Big Indexer — language-agnostic hierarchical code intelligence
Project description
BGI - Big Indexer
Copyright (c) 2026 bigindexer.com — Licensed under Apache-2.0.
BGI is a static architecture analysis tool for large codebases.
It groups code units by behavioral role and emits explicit architectural boundaries.
Project domain: bigindexer.com
What problem this solves
Most architecture graphs fail at scale in two ways:
- too many noisy edges
- giant clusters that collapse unrelated components together
BGI is built to keep both under control, so the output remains usable on large repos.
What you can do with it (practical outcomes)
- Find probable component boundaries for refactoring and ownership.
- Spot high-coupling seams between subsystems.

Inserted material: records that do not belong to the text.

-- ==== Sys2Proof/Certificates/Slice0/Obligations.lean ====
section
/-! DEFINITION. The statements for the provers, chapter by chapter: what the block's commands do, what they leave
unchanged, where they complete, and the invariants that every step keeps. -/

open Sys2Proof Sys2Proof.Machine

/-- With a command at the front of the queue, a step is that command's meaning on the state with the queue's rest. With no
command waiting the block idles (log entry 1: the model's choice). -/
def Obligations.StepRunsTheFrontCommandOrIdles : Prop :=
  (∀ (s : State) (c : Instr) (rest : List Instr),
      step { s with pending := c :: rest } = exec c { s with pending := rest })
  ∧ (∀ s : State, s.pending = [] → step s = .next s)

/-- Every command completes: no command faults and none is refused. A command that names a unit the device does not have
changes nothing (log entry 2: the model's choice). A queue of commands is worked off in order, one command a step, and
no step stops. -/
def Obligations.CommandsCompleteAndQueuesAreWorkedOff : Prop :=
  (∀ (c : Instr) (s : State), (∃ t, exec c s = .next t) ∧ (c.unitsOk = false → exec c s = .next s))
  ∧ (∀ (k : Nat) (s : State),
      ∃ t, Host.Core.run Sys2Proof.core k s = .next t ∧ t.pending = s.pending.drop k)

/-- Every step keeps the canonical forms of the register file, the memory and the mailbox pages. What has left the device
stays in its record, and the counter of free values never falls. -/
def Obligations.EveryStepKeepsTheFormsAndWhatLeft : Prop :=
  (∀ s t : State, s.tidy = true → step s = .next t → t.tidy = true)
  ∧ (∀ s t : State, step s = .next t → s.outbox <:+ t.outbox ∧ s.freeCtr ≤ t.freeCtr)

/-- R277, R350: reset leaves the time counter at 0, every register at its Reset value and the queue empty, and the state
is tidy. -/
def Obligations.ResetIsTidyWithTheCounterAtZero : Prop :=
  State.reset.tidy = true ∧ State.reset.clock.ns = 0 ∧ State.reset.clock.frac = 0 ∧ State.reset.clock.sub = 0
    ∧ (∀ (r : Reg) (i : Nat), State.reset.r r i = (r.reset i).toNat) ∧ State.reset.pending = []
    ∧ State.reset.f TIME_INC.INC 0 = 0x20000 ∧ State.reset.fb TIME_CTRL.HOLDOVER 0 = true
    ∧ State.reset.fb TIME_CTRL.HOLD_EVT 0 = false ∧ State.reset.f ARR_STATUS.LOGICAL 0 = 0xFF
    ∧ State.reset.f ARR_STATUS.FLASK 0 = 0xF ∧ State.reset.fb SYS_IRQCFG.EN 0 = false
    ∧ State.reset.fb SYS_LOCK.MGR 0 = false

/-- R342, R344: a write that is taken gives every RW field the written value, keeps every RO field, sets a W1S bit and
clears a W1C bit where a 1b is written, in every register map whose write starts nothing else; no other register but
the flags of SYS_REGERR changes. -/
def Obligations.TakenWritesFollowTheFieldTypes : Prop :=
  ∀ (s : State) (m : Master) (addr o : Nat) (h : Half) (v : Word) (r : Reg) (i : Nat),
    addr % 8 = 0 → s.place addr = .reg o → s.locAt o = .reg r i → writesOnly r i = true → s.accepts r i m h v.toNat →
    ∃ t, exec (.registerWrite m addr h v) s = .next t
      ∧ (∀ hi lo, (hi, lo, .rw) ∈ r.fieldsAt i → bits (t.r r i) hi lo = bits (joined h (s.r r i) v.toNat) hi lo)
      ∧ (∀ hi lo, (hi, lo, .ro) ∈ r.fieldsAt i → bits (t.r r i) hi lo = bits (s.r r i) hi lo)
      ∧ (∀ k, (k, k, .w1s) ∈ r.fieldsAt i →
          bits (t.r r i) k k = if bit (halfOf h v.toNat) k then 1 else bits (s.r r i) k k)
      ∧ (∀ k, (k, k, .w1c) ∈ r.fieldsAt i →
          bits (t.r r i) k k = if bit (halfOf h v.toNat) k then 0 else bits (s.r r i) k k)
      ∧ Leaves [.outbox, .keptIrqs] (fun q j => (q = r ∧ j = i) ∨ (q = .sysRegerr ∧ j = 0)) s t

/-- R346, R347, R354, R346, R373: an access that its master may not make does nothing but set DENIED, count and, when no
flag stood, capture itself; a denied read returns zero. A refused write, and a write of a configuration while its EN
is 1b that does not clear it, change no register but the flags of SYS_REGERR. -/
def Obligations.DeniedAndRefusedAccessesAreFlagged : Prop :=
  ((∀ (s : State) (m : Master) (addr o : Nat) (h : Half) (r : Reg) (i : Nat),
      s.live → addr % 8 = 0 → s.place addr = .reg o → s.locAt o = .reg r i →
      s.permits r i m false (s.f DSP_CAMCTX0.PORT i) = false →
      ∃ t, exec (.deniedRead m addr h) s = .next t ∧ t.outbox.head? = some (.readData m 0)
        ∧ t.f SYS_REGERR.DENIED 0 = 1 ∧ t.f SYS_REGERR.COUNT 0 = min (s.f SYS_REGERR.COUNT 0 + 1) 0xFFFF
        ∧ (bits (s.r .sysRegerr 0) 63 61 = 0 → t.f SYS_REGERR.OFFSET 0 = (r.offset i + halfOff h) % 2 ^ 28
            ∧ t.f SYS_REGERR.PART 0 = s.partOf m % 16 ∧ t.fb SYS_REGERR.READ 0 = true)
        ∧ Leaves [.outbox, .keptIrqs] (oneReg .sysRegerr 0) s t)
    ∧ (∀ (s : State) (m : Master) (addr o : Nat) (h : Half) (v : Word) (r : Reg) (i : Nat),
      s.live → addr % 8 = 0 → s.place addr = .reg o → s.locAt o = .reg r i →
      s.permits r i m true (s.camPort r i h v.toNat) = false →
      ∃ t, exec (.registerWrite m addr h v) s = .next t
        ∧ t.f SYS_REGERR.DENIED 0 = 1 ∧ t.f SYS_REGERR.COUNT 0 = min (s.f SYS_REGERR.COUNT 0 + 1) 0xFFFF
        ∧ (bits (s.r .sysRegerr 0) 63 61 = 0 → t.f SYS_REGERR.OFFSET 0 = (r.offset i + halfOff h) % 2 ^ 28
            ∧ t.f SYS_REGERR.PART 0 = s.partOf m % 16 ∧ t.fb SYS_REGERR.READ 0 = false)
        ∧ Leaves [.outbox, .keptIrqs] (oneReg .sysRegerr 0) s t))
  ∧ (∀ (s : State) (m : Master) (addr o : Nat) (h : Half) (v : Word) (r : Reg) (i : Nat),
      s.live → addr % 8 = 0 → s.place addr = .reg o → s.locAt o = .reg r i → r ≠ .sprDb → r ≠ .mbxDb →
      s.permits r i m true (s.camPort r i h v.toNat) = true → s.lockedBy r i = none →
      s.clearsEn r i (s.newValue r i h v.toNat) = none →
      (s.enBusy r i (s.newValue r i h v.toNat) = true
        ∨ s.refuses r i m (s.r r i) (s.newValue r i h v.toNat) (halfOf h v.toNat) = true) →
      ∃ t, exec (.registerWrite m addr h v) s = .next t
        ∧ t.f SYS_REGERR.REFUSED 0 = 1 ∧ t.f SYS_REGERR.COUNT 0 = min (s.f SYS_REGERR.COUNT 0 + 1) 0xFFFF
        ∧ Leaves [.outbox, .keptIrqs] (oneReg .sysRegerr 0) s t)

/-- R373: a write that clears EN clears that bit alone, whatever it carries, and is not flagged. -/
def Obligations.ClearingEnChangesNoOtherField : Prop :=
  ∀ (s : State) (m : Master) (addr o : Nat) (h : Half) (v : Word) (r : Reg) (i : Nat) (x : Fld), addr % 8 = 0 →
    s.place addr = .reg o → s.locAt o = .reg r i → s.clears r i m h v.toNat x →
    ∃ t, exec (.registerWrite m addr h v) s = .next t ∧ t.fb x i = false
      ∧ (∀ hi lo, lo ≤ hi → x.lo < lo ∨ hi < x.lo → bits (t.r r i) hi lo = bits (s.r r i) hi lo)
      ∧ t.r .sysRegerr 0 = s.r .sysRegerr 0

/-- R277: the counter with its fraction and sub-fraction is 0 at reset, and at a TSCLK edge it rises by INC and INC_SUB,
with every carry, and wraps at 2^64 ns; the three keep their widths. -/
def Obligations.TsclkEdgeAddsTheIncrement : Prop :=
  timeValue State.reset = 0
  ∧ ∀ s : State, .tsclk ∉ s.sys.power.lost → s.clock.ns < 2 ^ 64 → s.clock.frac < 2 ^ 16 → s.clock.sub < 2 ^ 24 →
    ∃ t, exec .tsclkEdge s = .next t
      ∧ timeValue t = (timeValue s + s.f TIME_INC.INC 0 * 2 ^ 24 + s.f TIME_INC.INC_SUB 0) % 2 ^ 104
      ∧ t.clock.ns < 2 ^ 64 ∧ t.clock.frac < 2 ^ 16 ∧ t.clock.sub < 2 ^ 24
      ∧ t.clock.latch = s.clock.latch ∧ t.clock.syncNs = s.clock.syncNs ∧ Leaves [.clock] noReg s t

/-- R14, R284, R343: a read of TIME_NOW_NS answers the counter of one edge and loads the fraction of that edge into the
reader's latch alone; a permitted read of any other register answers its value and has no side effect. -/
def Obligations.OnlyTimeReadsHaveASideEffect : Prop :=
  (∀ (s : State) (m : Master), .tsclk ∉ s.sys.power.lost → .fclk ∉ s.sys.power.lost →
    ∃ t, exec (.timeNowNsRead m) s = .next t ∧ t.outbox = .readData m s.clock.ns :: s.outbox
      ∧ (∀ f, (m, f) ∈ t.clock.latch ↔ f = s.clock.frac)
      ∧ (∀ k f, k ≠ m → ((k, f) ∈ t.clock.latch ↔ (k, f) ∈ s.clock.latch))
      ∧ timeValue t = timeValue s ∧ t.clock.syncNs = s.clock.syncNs ∧ Leaves [.clock, .outbox] noReg s t)
  ∧ (∀ (s : State) (m : Master) (addr o : Nat) (h : Half) (r : Reg) (i : Nat), s.live → addr % 8 = 0 →
    s.place addr = .reg o → s.locAt o = .reg r i → s.permits r i m false (s.f DSP_CAMCTX0.PORT i) = true →
    (r ≠ .timeNowNs → ∃ t, exec (.deniedRead m addr h) s = .next t
      ∧ t.outbox = .readData m (halfOf h (s.regRead r i m)) :: s.outbox ∧ Leaves [.outbox] noReg s t)
    ∧ (r = .timeNowNs → ∃ t, exec (.deniedRead m addr h) s = .next t
      ∧ (∀ f, (m, f) ∈ t.clock.latch ↔ f = s.clock.frac)
      ∧ (∀ k f, k ≠ m → ((k, f) ∈ t.clock.latch ↔ (k, f) ∈ s.clock.latch))
      ∧ timeValue t = timeValue s ∧ t.clock.syncNs = s.clock.syncNs ∧ Leaves [.clock, .outbox] noReg s t))

/-- R278, R279, R283: a taken write of TIME_INC sets both increments, clears HOLDOVER and restarts the sync timer; a taken
write of TIME_STEP adds its signed value to the counter and leaves the fraction; while POUR_CTRL.EN is 1b, or from
another master than the servo's, the write is refused and moves nothing. Once SYNC_TIMEOUT_MS has passed since the
last TIME_INC write, holdover is entered once. -/
def Obligations.ServoWritesAndHoldover : Prop :=
  ((∀ (s : State) (m : Master) (v : Word), s.accepts .timeInc 0 m .whole v.toNat →
      ∃ t, exec (.timeIncWrite m v) s = .next t ∧ t.f TIME_INC.INC 0 = bits v.toNat 49 32
        ∧ t.f TIME_INC.INC_SUB 0 = bits v.toNat 23 0 ∧ t.fb TIME_CTRL.HOLDOVER 0 = false
        ∧ t.clock.syncNs = some s.clock.ns ∧ timeValue t = timeValue s
        ∧ Leaves [.clock] (fun r i => (r = .timeInc ∨ r = .timeCtrl) ∧ i = 0) s t)
    ∧ (∀ (s : State) (m : Master) (v : Word), s.accepts .timeStep 0 m .whole v.toNat →
      ∃ t, exec (.timeStepWrite m v) s = .next t
        ∧ (t.clock.ns : Int) = ((s.clock.ns : Int) + sint 64 v.toNat) % 2 ^ 64
        ∧ t.clock.frac = s.clock.frac ∧ t.clock.sub = s.clock.sub ∧ t.clock.syncNs = s.clock.syncNs
        ∧ Leaves [.clock] (oneReg .timeStep 0) s t)
    ∧ (∀ (s : State) (m : Master) (v : Word), s.live → s.isServo m = false →
      (∃ t, exec (.timeIncWrite m v) s = .next t ∧ t.f SYS_REGERR.REFUSED 0 = 1
        ∧ Leaves [.outbox, .keptIrqs] (oneReg .sysRegerr 0) s t)
      ∧ (∃ t, exec (.timeStepWrite m v) s = .next t ∧ t.f SYS_REGERR.REFUSED 0 = 1
        ∧ Leaves [.outbox, .keptIrqs] (oneReg .sysRegerr 0) s t))
    ∧ (∀ (s : State) (m : Master) (v : Word), s.live → s.fb POUR_CTRL.EN 0 = true →
      ∃ t, exec (.timeStepWrite m v) s = .next t ∧ t.f SYS_REGERR.REFUSED 0 = 1
        ∧ Leaves [.outbox, .keptIrqs] (oneReg .sysRegerr 0) s t))
  ∧ ((∀ s : State, s.syncLost = true → s.fb TIME_CTRL.HOLDOVER 0 = false →
      ∃ t, exec .holdover s = .next t ∧ t.fb TIME_CTRL.HOLDOVER 0 = true ∧ t.fb TIME_CTRL.HOLD_EVT 0 = true
        ∧ t.f TIME_CTRL.HOLD_EVENTS 0 = min (s.f TIME_CTRL.HOLD_EVENTS 0 + 1) TIME_CTRL.HOLD_EVENTS.top
        ∧ Leaves [] (oneReg .timeCtrl 0) s t)
    ∧ (∀ s : State, s.syncLost = false ∨ s.fb TIME_CTRL.HOLDOVER 0 = true → exec .holdover s = .next s))

/-- R282: arming sets ARM; a compare whose TARGET is reached sets FIRED, pulses its pin and interrupts, and disarms
without a period, or moves TARGET by the least number of periods that puts it ahead and counts those skipped. -/
def Obligations.CompareUnitsFireAndReload : Prop :=
  (∀ (s : State) (m : Master) (n : Nat) (v : Word), n < 8 → s.accepts .timeCmp1 n m .whole (withBit v 63) →
    ∃ t, exec (.compareArm m n v) s = .next t ∧ t.fb TIME_CMP1.ARM n = true
      ∧ t.f TIME_CMP1.WIDTH n = bits (withBit v 63) 60 48 ∧ t.f TIME_CMP1.PERIOD n = bits (withBit v 63) 31 0
      ∧ Leaves [] (oneReg .timeCmp1 n) s t)
  ∧ (∀ (s : State) (n : Nat), n < 8 → s.fb TIME_CMP1.ARM n = true →
    reached s.clock.ns (s.f TIME_CMP0.TARGET n) = true →
    ∃ t, exec (.compareFire n) s = .next t ∧ t.fb TIME_CMP1.FIRED n = true
      ∧ (s.fb TIME_CMP1.PIN_EN n = true → .timeOut n (s.f TIME_CMP1.WIDTH n) ∈ t.outbox)
      ∧ (s.fb SYS_IRQCFG.EN 0 = true → .mgrIrq (8 + n) n ∈ t.outbox)
      ∧ (s.f TIME_CMP1.PERIOD n = 0 → t.fb TIME_CMP1.ARM n = false ∧ t.f TIME_CMP0.TARGET n = s.f TIME_CMP0.TARGET n)
      ∧ (s.f TIME_CMP1.PERIOD n ≠ 0 → ∃ k, 1 ≤ k ∧ t.fb TIME_CMP1.ARM n = true
          ∧ t.f TIME_CMP0.TARGET n = (s.f TIME_CMP0.TARGET n + k * s.f TIME_CMP1.PERIOD n) % 2 ^ 64
          ∧ t.f TIME_CMP1.SKIPPED n = min (s.f TIME_CMP1.SKIPPED n + (k - 1)) TIME_CMP1.SKIPPED.top
          ∧ (k - 1) * s.f TIME_CMP1.PERIOD n ≤ (s.clock.ns + 2 ^ 64 - s.f TIME_CMP0.TARGET n) % 2 ^ 64
          ∧ (s.clock.ns + 2 ^ 64 - s.f TIME_CMP0.TARGET n) % 2 ^ 64 < k * s.f TIME_CMP1.PERIOD n)
      ∧ Leaves [.outbox, .keptIrqs] (fun r i => (r = .timeCmp0 ∨ r = .timeCmp1) ∧ i = n) s t)
  ∧ (∀ (s : State) (n : Nat), n < 8 →
    (s.fb TIME_CMP1.ARM n = false ∨ reached s.clock.ns (s.f TIME_CMP0.TARGET n) = false) →
    exec (.compareFire n) s = .next s)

- Generate machine-readable architecture artifacts (
bgi-graph.json,fuse-graph.json) for automation and review. - Feed AI agents implementation-oriented MCP context (
task_fingerprint,behavioral_twins,twin_context) so they start from proven in-repo patterns.
5-minute example
Run BGI on the included fixture repo:
python3 - <<'PY'
from pipeline import run_scan
run_scan("tests/fixtures", language="python", output="/tmp/bgi-example.json")
PY
Observed result on this repository:
- units:
12 - edges:
14 - clusters:
2 - max cluster in sample:
6units
One produced edge looks like:
{
"source": "auth_module.py::AuthService::__init__",
"target": "auth_module.py::AuthService::__del__",
"key": "COV.INIT",
"lock": "COV.TEARDOWN",
"type": "HARD"
}
Why this matters: instead of raw syntax references only, you get behavioral relationships plus cluster structure that can drive architecture decisions.
Plain-English glossary
| BGI term | Plain meaning |
|---|---|
| COV token | A behavior label for a unit (for example: FETCH, PERSIST, AUTHENTICATE) |
| Key-Lock edge | A behavioral connection between two units with complementary roles |
| DRS cluster | A group of units likely belonging to one architectural component |
| Fuse edge / fuse event | A refused merge because cluster growth hit the cap; treated as boundary signal |
| Spectral masks | Scope rules that limit where matching is allowed (global, directory, file) |
Architecture in one view
Source files
->
Gate 1: fingerprint unit behavior (COV tokens)
->
Gate 2: create behavioral edges with scoped matching
->
Gate 3: cluster with hard size cap + boundary emission
->
Artifacts: bgi-graph.json, fuse-graph.json, optional routes/graphml/html
Core approach:
- TOKEN-CENSUS - classify token frequency per repo.
- SPECTRAL-MASKS - restrict match scope by token frequency.
- FUSE-MAP - cap cluster growth and record refused merges.
- MASK-4-GATE-3 - use import proximity as clustering signal.
- WATER-CLOCK +
.scm- single-pass query extraction path in Gate 1.
Why BGI is different from common alternatives
| Capability | LSP / SCIP index | Call-graph + generic community detection | BGI |
|---|---|---|---|
| Fast symbol lookup | Strong | Medium | Available (Phase 6 index) |
| Behavioral token model | No | Usually no | Yes |
| Hard-bounded clustering | No | Usually no | Yes |
| First-class boundary artifact | No | Usually no | Yes (fuse-graph.json) |
| Scope-constrained edge generation | Limited | Rare | Yes (spectral masks) |
Evidence (current, verifiable)
Large-repo scale evidence
Comparable kubernetes sample (go comparable mode, 162,917 units):
- Gate 1:
141.964s - Gate 2:
67.261s(historical comparable baseline:138.869s) - Gate 3:
9.359s - Total:
218.584s - Max cluster:
1.113% - Fuse events:
0
Artifact: output/validation/kubernetes-optionb-controlled-median-v21.json
Quality guard evidence (beyond raw speed)
- Gate 2 scope safety tests block invalid cross-scope merges (see
tests/test_gate2.py). - Gate 3 tests verify no legacy namespace over-merge without import evidence (see
tests/test_gate3.py). - Current full suite status:
python3 -m pytest tests/ -x -q(project baseline target remains passing).
Evidence summary
- Current published validation set: 100 scored runs across 5 repos and 3 models.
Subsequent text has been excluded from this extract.